Friday, September 12, 2014

dirt city archives: HERE COMES TROUBLE

THE EYELINERS vs the psychodrama 

Despite the inevitable dirty old men in the audience, The Eyeliners didn’t draw attention to their gender. Sisters Gel, Laura and Lisa debuted as Psychodrama, certainly not a name that screams “girl band! ”. Nor did they emulate the pandering jailbait image that the girls of The Donnas milked successfully well into their twenties. There were no babydoll dresses or torn fishnets but tees, hoodies and high top Chuck Taylors. All that Psychodrama wanted was to rock out and have fun.

the first time the Golden West decided to bail on being a punk venue. later on, new promoters tried to revive it but it didn't last. the owners couldn't make up their minds whether to keep the place packed with enthusiastic  people buying drinks or to cater to a few barflies.

By 1995, the ‘burque was re-energized by an explosion of local punk bands. Psychodrama not only jumped aboard but propelled the excitement. Besides the downtown clubs the girls gigged at every all-ages spot available. There were lots more then: Back Door Music, El Place, Scottie’s Guitar Shop, Fred’s Bread & Bagel and Mind Over Matter to name a few. 
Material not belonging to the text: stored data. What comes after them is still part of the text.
-- ==== Sys2Proof/Machine/Operands.lean ====
section
/-! DEFINITION. Machine/Operands.lean: the operand forms of the ports (chapter 12): bit fields, 32-bit operands, checked
arguments, window words, and the fields of the plan entries at the places Table 12-4 gives them. -/

namespace Sys2Proof.Machine

/-! ## Bit fields and long quantities -/

/-- The bit field of w that starts at bit `lo` and is `len` bits wide. -/
def field (w : Word) (lo len : Nat) : Nat := w.toNat / 2 ^ lo % 2 ^ len

/-- Flag bit i of w (R179). -/
def flag (w : Word) (i : Nat) : Bool := w.getLsbD i

/-- A flag as bit i of a word (R179). -/
def flagAt (b : Bool) (i : Nat) : Word := if b then 1#16 <<< i else 0

/-- A number as a word field that starts at bit i. -/
def fieldAt (n i : Nat) : Word := BitVec.ofNat 16 (n * 2 ^ i)

/-- A number as one word (R179). -/
def word (n : Nat) : Word := BitVec.ofNat 16 n

/-- A 32-bit operand, most significant word first (R179). -/
def join32 (hi lo : Word) : Word32 := hi ++ lo

def hiWord (x : Word32) : Word := x.extractLsb' 16 16
def loWord (x : Word32) : Word := x.extractLsb' 0 16

/-- A 32-bit quantity in two words, most significant first (R179). -/
def words32 (n : Nat) : List Word := [word (n / 65536), word n]

/-- A 48-bit quantity in three words, most significant first (R179). -/
def words48 (n : Nat) : List Word := [word (n / 4294967296), word (n / 65536), word n]

/-- n clamped to lo–hi (00_scope.md, Arithmetic). -/
def clampTo (lo hi n : Nat) : Nat := max lo (min hi n)

/-! ## Checked arguments -/

/-- The argument of SET READ POINTER and SET WRITE POINTER: a local number 0–63 (R164). -/
def argLocal (a : BitVec 8) : Option (BitVec 6) := if a.toNat ≤ 63 then some (a.setWidth 6) else none

/-- The argument of PROTECT WINDOW and CLOSE WINDOW: a window 0–3 (R168). -/
def argWindow (a : BitVec 8) : Option (Fin 4) := if h : a.toNat < 4 then some ⟨a.toNat, h⟩ else none

/-- The argument of CLEAR ZONE: a zone 0–7 (R97). -/
def argZone (a : BitVec 8) : Option (Fin 8) := if h : a.toNat < 8 then some ⟨a.toNat, h⟩ else none

/-- The argument of IMAGE READ and IMAGE WRITE: an index 0–199 (R173). -/
def argImage (a : BitVec 8) : Option (Fin 200) := if h : a.toNat < 200 then some ⟨a.toNat, h⟩ else none

/-! ## Entry words -/

/-- Word i of an entry (R165). -/
def Entry.word (e : Entry) (i : Fin 3) : Word :=
  match i with
  | 0 => e.w0
  | 1 => e.w1
  | 2 => e.w2

/-- The entry with word i replaced (R166). -/
def Entry.setWord (e : Entry) (i : Fin 3) (w : Word) : Entry :=
  match i with
  | 0 => { e with w0 := w }
  | 1 => { e with w1 := w }
  | 2 => { e with w2 := w }

/-- Stored plan entry n, 0–52 (R1). -/
def State.entry (s : State) (n : Fin 53) : Entry := s.plan[n]

/-- The entry of a zone (R12). -/
def zoneEntry (z : Fin 8) : Fin 53 := ⟨9 + z.val, by omega⟩

/-- The entry of a schedule entry 0–31 (R13, R135). -/
def scheduleEntry (n : Fin 32) : Fin 53 := ⟨17 + n.val, by omega⟩

/-- The entry of a band's price (R14). -/
def priceEntry (b : Fin 4) : Fin 53 := ⟨49 + b.val, by omega⟩

/-- The consumers of the ranked division (R49). -/
inductive Consumer where
  | heat
  | aux
  | chg
  deriving DecidableEq, Repr

def Consumer.entry : Consumer → Fin 53
  | .heat => 0
  | .aux => 1
  | .chg => 2

/-! ## Fields of the plan entries (Table 12-4) -/

def rankOf (s : State) (c : Consumer) : Nat := (s.entry c.entry).w0.toNat
def floorOf (s : State) (c : Consumer) : Nat := (s.entry c.entry).w1.toNat
def capOf (s : State) (c : Consumer) : Nat := (s.entry c.entry).w2.toNat

def siteCap (s : State) : Nat := (s.entry 3).w0.toNat
def efficiency (s : State) : Nat := (s.entry 3).w1.toNat
def rampStep (s : State) : Nat := (s.entry 3).w2.toNat

def auxRequest (s : State) : Nat := (s.entry 4).w0.toNat
def chargeEnable (s : State) : Bool := flag (s.entry 4).w1 0
def heatingPermitted (s : State) : Bool := flag (s.entry 4).w1 1

def iAccEntry (s : State) : Nat := (s.entry 5).w0.toNat
def uMaxEntry (s : State) : Nat := (s.entry 5).w1.toNat
def busLive (s : State) : Bool := flag (s.entry 5).w2 0
def heatingAllowed (s : State) : Bool := flag (s.entry 5).w2 1

def packBudget (s : State) : Nat := (s.entry 6).w0.toNat
def supplyTarget (s : State) : Nat := (s.entry 6).w1.toNat

def warningThreshold (s : State) : Nat := (s.entry 7).w0.toNat
def faultThreshold (s : State) : Nat := (s.entry 7).w1.toNat
def periodEntry (s : State) : Nat := (s.entry 7).w2.toNat

def zoneTarget (s : State) (z : Fin 8) : Int := (s.entry (zoneEntry z)).w0.toInt
def zoneHysteresis (s : State) (z : Fin 8) : Nat := (s.entry (zoneEntry z)).w1.toNat
def zoneRating (s : State) (z : Fin 8) : Nat := (s.entry (zoneEntry z)).w2.toNat

def startSlot (s : State) (n : Fin 32) : Nat := (s.entry (scheduleEntry n)).w0.toNat
def scheduleBand (s : State) (n : Fin 32) : Fin 4 := Fin.ofNat 4 (s.entry (scheduleEntry n)).w1.toNat
def scheduleValid (s : State) (n : Fin 32) : Bool := flag (s.entry (scheduleEntry n)).w2 0

def bandPrice (s : State) (b : Fin 4) : Word := (s.entry (priceEntry b)).w0

/-! ## Heating modes -/

/-- A burst length rounded down to a power of two, at most 8; 0 becomes 1 (R11). -/
def burstOf (n : Nat) : Burst :=
  if n < 2 then .one else if n < 4 then .two else if n < 8 then .four else .eight

/-- L, the number of zones in a block (R11). -/
def Burst.len : Burst → Nat
  | .one => 1
  | .two => 2
  | .four => 4
  | .eight => 8

/-- The heating mode that entry 8 holds (R11, Table 12-4). -/
def heatingModeOf (e : Entry) : HeatingMode where
  burst := burstOf (field e.w0 0 4)
  interleaved := flag e.w0 4
  sweep := flag e.w0 5
  start := Fin.ofNat 8 (field e.w0 8 4)
  dwell := min 3 (field e.w0 12 3)
  mask := e.w1.setWidth 8

/-! ## Window words -/

/-- A window from its two image words (R183). -/
def windowOf (a b : Word) : Window where
  start := a.extractLsb' 0 6
  stop := a.extractLsb' 8 6
  offset := b.extractLsb' 0 6
  protect := flag b 8
  enable := flag b 9

/-! ## Notice sets -/

/-- The bit of a kind in the notice set word (Table 12-3). -/
def Notice.index : Notice → Nat
  | .plugChange => 0
  | .pilotChange => 1
  | .sessionChange => 2
  | .recordReady => 3
  | .storeLow => 4
  | .gradeChange => 5
  | .lockoutChange => 6
  | .holdChange => 7
  | .heaterFault => 8
  | .planApplied => 9
  | .tariffLockBroken => 10
  | .stageFault => 11
  | .acceptanceStale => 12
  | .restart => 13

def Notice.bit (k : Notice) : Word := 1#16 <<< k.index

/-- A port's set holds the kind (R175). -/
def PortState.holds (pt : PortState) (k : Notice) : Bool := flag pt.pending k.index

/-! ## The zones -/

/-- The zones in index order. -/
def zoneIds : List (Fin 8) := [0, 1, 2, 3, 4, 5, 6, 7]

def State.zone (s : State) (z : Fin 8) : Zone := s.htr.zones[z]

/-- The zone is in the mask of the heating mode in force (R11). -/
def inMask (s : State) (z : Fin 8) : Bool := s.htr.mode.mask.getLsbD z.val

end Sys2Proof.Machine
end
After a gig in the side room at Drop Out Records (next to the Post Office in the student ghetto ) I remember telling the girls something like "Great show. Better than the Teen Angels", for whom they'd opened the previous night at The Golden West. They seemed sincerely flattered but laughed a bit, likely wondering what the hell this thirty-something guy with hair and beard down to here knew about pop-punk. Fair enough. It was all new to me but I knew quality when I heard it. 

a short-lived guitar shop in that weird old "mall" of storefronts on Lead Ave. only the laundromat has lasted. rumor says Scottie  shot too much junk to keep his place open.  

So did Scott Parsons (BigDamnCrazyWeight, The Honeys) who assisted with the self-recorded self-released Vivid  7” which had just debuted to an enthusiastic reception. Comparisons to the Ramones appeared immediately. While that may be true in spirit, the sound was really closer to the Lookout Records’ house style as heard from, say, Screeching Weasel. It was pop-punk but with a nice raw bite.

no you can't have this even though i have two copies, one i've never played yet.  # collector scum.

Confidential,  a full-length for notorious girl band geek Long Gone John on his Sympathy For the Record Industry label was released in 1997. Now Gel (guitar), Lisa (bass) and Laura (drums/vocals) were known as The Eyeliners, a slight nod to gender but with the attitude of Yeah, we’re girls. So what?  The touring began to last longer and travel farther.

Flash forward to 2003: The Eyeliners were mainstays on the Warped Tour. The hometown shows were less frequent as the band put its efforts into tours with the likes of Social Distortion and recording with Joan Jett. Typically as national success came, the local scenester psychodrama bitching started, none of it worth repeating.  All I whined about was the slow trickle of releases and the succession of substitute drummers so Laura could concentrate on fronting the band.

With 'burque shows far and few in between, The Eyeliners kinda fell off all of our local radars. By then much of the crowd for garage music had drained away. We were all drowning in the Great Emo Deluge of the early 2000s and somehow everyone decided that metal was punk. It was grim.

Although we had fewer chances to hear them, The Eyeliners remained a bright spot in the local scene. Its been almost ten years since the girls' last New Mexico gig (Warped in Las Cruces..? ). There’s been no promises but I'm hoping we haven’t heard the last of The Eyeliners just yet.